Excerpts from a dataset:
theorem witness_MessagesAndSends :
    (∃ l, user.launchOf user.cur = some l ∧ l.coreOf (user.core.getS 0).toNat = some 0) ∧
    (user.core.port.filter fun c => c.kind == .msg).length < 4 ∧ landed user user ∧ user.core.guard hd = true ∧
    user.core.ctx.mailbox = [] ∧ (user.upd (·.updCtx fun k => { k with mailbox := [7] })).core.ctx.mailbox = [7] ∧
    (judge [(3, handled.core.getH 0, { tags := none, layouts := none })] = none ∧ (handled.core.getS 0).toNat < 8 ∧
      handled.core.launch ≠ none ∧ (handled.at (8 * podOf handled.cur + 0)).launch = handled.core.launch ∧
      handled.core.inPad (handled.core.getH 0).start (handled.core.getH 0).bytes = true ∧
      handled.core.inPad 1024 (handled.core.getH 0).bytes = true ∧
      (handled.exch.landing 0 (handled.core.getH 0).bytes ≠ none → (handled.core.getH 0).bytes ≤ 2048) ∧
      (handled.core.getH 0).bytes ≠ 0 ∧ (emptied.core.getH 0).bytes = 0 ∧
      judge [(3, emptied.core.getH 0, { tags := none, layouts := none })] = none) ∧
    handled.exch.hold [handled.core.getH 0] = .ok () ∧ emptied.exch.hold [emptied.core.getH 0] = .ok () := by
  refine ⟨?_, by decide +kernel, drained_of_idle (by decide +kernel), by decide +kernel, by decide +kernel, by decide +kernel, by decide +kernel,
    passes (by decide +kernel), passes (by decide +kernel)⟩
  obtain ⟨l, h, p⟩ := thereWith (x := user.launchOf user.cur) (fun l => l.coreOf (user.core.getS 0).toNat == some 0) (by decide +kernel)
  exact ⟨l, h, by simpa using p⟩

/-- A launch with a producer that runs, triggered or not. -/
def depending (b : Bool) : State :=
  let s := launched (fun l => { l with producers := [9] }) user
  { s with launches := s.launches ++ [{ record := { seq := 9 }, queue := 0, order := 0, status := .running, triggered := b }] }

theorem witness_Dependence :
    user.core.guard hd = true ∧ (depending true).core.guard hd = true ∧ (depending false).core.guard hd = true ∧
    landed (depending true) (depending true) ∧ landed (depending false) (depending false) ∧
    (∀ b, (((depending b).launchOf (depending b).cur).map (·.producers)).getD [] = [9]) ∧
    (∃ l, (depending true).launch 9 = some l ∧ (decide (l.status = .running) && l.triggered) = true) ∧
    ∃ l, (depending false).launch 9 = some l ∧ (decide (l.status = .running) && !l.triggered) = true :=
  ⟨by decide +kernel, by decide +kernel, by decide +kernel, drained_of_idle (by decide +kernel), drained_of_idle (by decide +kernel),
    fun b => by cases b <;> decide +kernel, thereWith _ (by decide +kernel), thereWith _ (by decide +kernel)⟩

theorem witness_GuardedOff :
    hdOf (.eret { hd with gn := true }) = some ({ hd with gn := true }, 8) ∧ user.core.guard { hd with gn := true } = false ∧
    hxOf (.mwait { hx with ga := 1 }) = some { hx with ga := 1 } ∧ user.core.guardX { hx with ga := 1 } = false :=
  ⟨rfl, by decide +kernel, rfl, by decide +kernel⟩

/-- Core 1 as a detached member of a chain that core 0 leads; core 0 in a run state. -/
def chained (p : Phase) : State :=
  { (user.on 1 fun c => { c.probed with chainPos := 1 }).on 0 fun c => { c with phase := p } with cur := 1 }

/-- Core 0 leads core 1, which has left its stream: the leader is about to execute a `JOIN`, the follower waits at one or not. -/
def leading (w : Option Wait) : State :=
  (launched (fun l => { l with chain := [(0, 1)] }) user).on 1 fun c => { c.probed with chainPos := 1, wait := w }

/-- Core 1 with its leader at another `JOIN`. -/
def astray : State :=
  ((chained .running).on 0 fun c => { c with wait := some .join, ctx := { c.ctx with pc := 64 } }).upd fun c => { c with sys := { c.sys with tvec := 64 } }

theorem witness_ChainInstructions :
    (user.core.guard hd = true ∧ user.core.chainPos = 0 ∧ (user.setCore user.core).followersOf user.cur = []) ∧
    landed user user ∧ landed (chained .exited) (chained .exited) ∧ landed (chained .running) (chained .running) ∧
    ((chained .exited).core.guard hd = true ∧ (chained .exited).core.ctx.attached = false ∧ (chained .exited).core.chainPos ≠ 0 ∧
      (((chained .exited).setCore (chained .exited).core).at ((chained .exited).leaderOf (chained .exited).cur)).phase = .exited) ∧
    ((chained .running).core.guard hd = true ∧ (chained .running).core.ctx.attached = false ∧ (chained .running).core.chainPos ≠ 0 ∧
      (((chained .running).setCore (chained .running).core).at ((chained .running).leaderOf (chained .running).cur)).phase = .running ∧
      (((chained .running).setCore (chained .running).core).at ((chained .running).leaderOf (chained .running).cur)).wait = none) ∧
    landed astray astray ∧ (astray.core.guard hd = true ∧ astray.core.ctx.attached = false ∧ astray.core.chainPos ≠ 0 ∧ astray.handles = true ∧
      (astray.at (astray.leaderOf astray.cur)).phase = .running ∧ (astray.at (astray.leaderOf astray.cur)).wait = some .join ∧
      (astray.at (astray.leaderOf astray.cur)).ctx.pc ≠ astray.core.ctx.pc) ∧
    ∀ w, w = none ∨ w = some Wait.join → landed (leading w) (leading w) ∧ (leading w).core.guard hd = true ∧ (leading w).core.ctx.attached = false ∧
      (leading w).core.chainPos = 0 ∧ (1 ∈ (leading w).followersOf (leading w).cur) ∧ ((leading w).at 1).ctx.attached = false ∧
      ((leading w).at 1).phase = .running ∧ ((leading w).at 1).wait = w ∧ ((leading w).at 1).ctx.pc = (leading w).core.ctx.pc := by
  refine ⟨by decide +kernel, drained_of_idle (by decide +kernel), drained_of_idle (by decide +kernel), drained_of_idle (by decide +kernel), by decide +kernel,
    by decide +kernel, drained_of_idle (by decide +kernel), by decide +kernel, fun w hw => ?_⟩
  rcases hw with rfl | rfl <;> exact ⟨drained_of_idle (by decide +kernel), by decide +kernel⟩

/-- The launch with a barrier set of group 0: who has arrived in this phase and in the next, after `n` closed phases. -/
def barred (n : Nat) (cur next : List Nat) (w : Option Wait) : State :=
  (launched (fun l => { l with squads := [{ stage := 0, inst := 0, cores := [0], bars := [{ group := 0, phase := false, closes := n, cur := cur, next := next }] }] })
    grouped).upd fun c => { c with wait := w }

/-- What every clause about a barrier asks. -/
def atBarrier (s : State) : Bool :=
  s.core.guard hd && s.core.pend.isEmpty && (s.exch.groupOf (s.core.getS 0) [2] true).toBool && decide (s.core.launch = some 0) &&
    (setOf s (s.core.getS 0).toNat).any fun b => b.group == (s.core.getS 0).toNat

theorem witness_Barriers :
    atBarrier (barred 0 [] [] none) = true ∧ atBarrier (barred 0 [0] [] none) = true ∧
    (atBarrier (barred 1 [] [] (some (.bar 0 1 0))) = true ∧ (barred 1 [] [] (some (.bar 0 1 0))).core.wait = some (.bar 0 1 0) ∧
      (barred 1 [] [] (some (.bar 0 1 0))).exch.inbound 0 0 1 = false) ∧
    atBarrier (barred 0 [0] [] (some (.bar 0 1 0))) = true ∧ (barred 0 [0] [] (some (.bar 0 1 0))).core.wait = some (.bar 0 1 0) ∧
    atBarrier (barred 0 [0] [0] none) = true ∧ (barred 0 [0] [0] none).handles = true := by
  refine ⟨?_, ?_, ?_, ?_, ?_, ?_, ?_⟩ <;> decide +kernel

/-- A launch of cores 0 and 1, core 1 in a run state. -/
def paired (p : Phase) : State :=
  (launched (fun l => { l with team := [0, 1], squads := [{ stage := 0, inst := 0, cores := [0, 1] }] }) user).on 1 fun c =>
    { c.probed with phase := p, team := 1 }

/-- What the statements about `SSTEP` and `EXIT` ask of the running core and its launch. -/
def alone (s : State) : Bool :=
  s.core.guard hd && s.core.pend.isEmpty && s.core.performed && s.core.wait.isNone && decide (s.core.phase = .running) &&
    decide (s.core.launch = some 0) && s.core.enginesIdle && s.core.faults.isEmpty && !s.atCut 0 s.cur && !s.inbound s.cur 256 0 &&
    s.core.ctx.holds.isEmpty &&
    (s.launchOf s.cur).any fun l => decide (l.record.seq = 0) && l.stages.isEmpty && decide (l.status = .running) && decide (s.launches = [l]) &&
      (l.squadOf s.cur).any fun q => q.cores.contains s.cur.val && decide (l.squads = [q])

theorem witness_Supersteps :
    alone (paired .running) = true ∧ alone user = true ∧
    ((paired .running).exch.arriveStep ((paired .running).after 8) 0).squadReady 0 { stage := 0, inst := 0, cores := [0, 1] } = false ∧
    (let q : Squad := { stage := 0, inst := 0, cores := [0] };
      let u := user.exch.arriveStep (user.after 8) 0;
      q.applied = false ∧ u.squadReady 0 q = true ∧ u.commitWaits 0 q = false ∧ (u.commitLogs 0 q).squadPending 0 q = false) := by
  refine ⟨?_, ?_, ?_, ?_⟩ <;> decide +kernel

theorem witness_Exits :
    alone (paired .running) = true ∧ alone (paired .exited) = true ∧ alone user = true ∧
    ((paired .running).member 0 1).phase = .running ∧ ((paired .running).member 0 1).wait = none ∧
    ((paired .exited).member 0 1).phase = .exited ∧ (paired .running).farPending 0 = false ∧ (paired .exited).farPending 0 = false ∧
    (let q : Squad := { stage := 0, inst := 0, cores := [0, 1] };
      (paired .exited).commitWaits 0 q = false ∧ ((paired .exited).commitLogs 0 q).squadPending 0 q = false) := by
  refine ⟨?_, ?_, ?_, ?_, ?_, ?_, ?_, ?_, ?_⟩ <;> decide +kernel

/-- A logged write of core 0. -/
def logging : State := user.upd fun c => { c with log := [{ pos := 1, pa := 64, bytes := [7], space := 16 }] }

theorem witness_CommitOrder :
    logging.canonical = true ∧ (∀ i : Nat, (logging.at i).l1 = [] ∧ (logging.at i).memq = []) ∧ [(0 : Nat)].Nodup ∧
    commitOrder logging 0 { stage := 0, inst := 0, cores := [0] } ≠ [] := by
  refine ⟨by decide +kernel, fun i => ?_, by decide, by decide +kernel⟩
  have h := everyCore (s := logging) (p := fun c => c.l1.isEmpty && c.memq.isEmpty) (by decide +kernel) rfl i
  simpa using h

/-- The object at 4096 with a word, and the core holding it or not. -/
def object (w : Nat) (l : List Hold) : State := (word8 4096 w (vals [4096] user)).upd (·.updCtx fun k => { k with holds := l })

/-- What every clause about a sync object asks. -/
def objected (s : State) : Bool :=
  s.core.guard hd && s.canonical && s.core.pend.isEmpty && s.core.wait.isNone && s.handles && s.core.memq.isEmpty && s.remotes.isEmpty &&
    s.farWrites.isEmpty &&
    inPage s.exch { rd := true, wr := true, user := !s.exch.core.sys.sup } 4096 8 &&
    decide ((s.core.getS 1).toNat = 4096) && (s.sharers 4096 8).isEmpty && (wbackers 4096 8 0 s.cores.toList).isEmpty &&
    (s.poisoned 4096 8).isNone && !s.core.sys.inj.getLsbD 5 && s.syncs.isEmpty && (s.exch.regionKeys s.cur 4096).isEmpty &&
    s.launches.all fun l => l.squads.all fun q => q.aside.isEmpty

theorem witness_SyncObjects :
    (objected (object 0 []) = true ∧ memNumber (object 0 []) 4096 8 = 0) ∧
    (objected (object 0x1000000 []) = true ∧ memNumber (object 0x1000000 []) 4096 8 = 0x1000000) ∧
    (objected (object 0x4000000 []) = true ∧ memNumber (object 0x4000000 []) 4096 8 / 2 ^ 26 % 2 ^ 6 ≠ 0) ∧
    (let k : Hold := { va := 4096, pa := 4096, excl := true };
      objected (object 0x1000000 [k]) = true ∧ (object 0x1000000 [k]).core.ctx.holds.find? (·.pa == 4096) = some k) ∧
    (let k : Hold := { va := 4096, pa := 4096, excl := false };
      objected (object 1 [k]) = true ∧ (object 1 [k]).core.ctx.holds.find? (·.pa == 4096) = some k ∧ memNumber (object 1 [k]) 4096 8 = 1) := by
  refine ⟨?_, ?_, ?_, ?_, ?_⟩ <;> decide +kernel

end Sys2Proof.Tests
end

(REQUIRED WORK): Transcribe each line of the data above, unaltered, from the one where "logging.canonical = true" appears to the one where "refine ⟨by decide +kernel, fun" appears, inclusive of both.

(COMPLETED EXERCISE):
    logging.canonical = true ∧ (∀ i : Nat, (logging.at i).l1 = [] ∧ (logging.at i).memq = []) ∧ [(0 : Nat)].Nodup ∧
    commitOrder logging 0 { stage := 0, inst := 0, cores := [0] } ≠ [] := by
  refine ⟨by decide +kernel, fun i => ?_, by decide, by decide +kernel⟩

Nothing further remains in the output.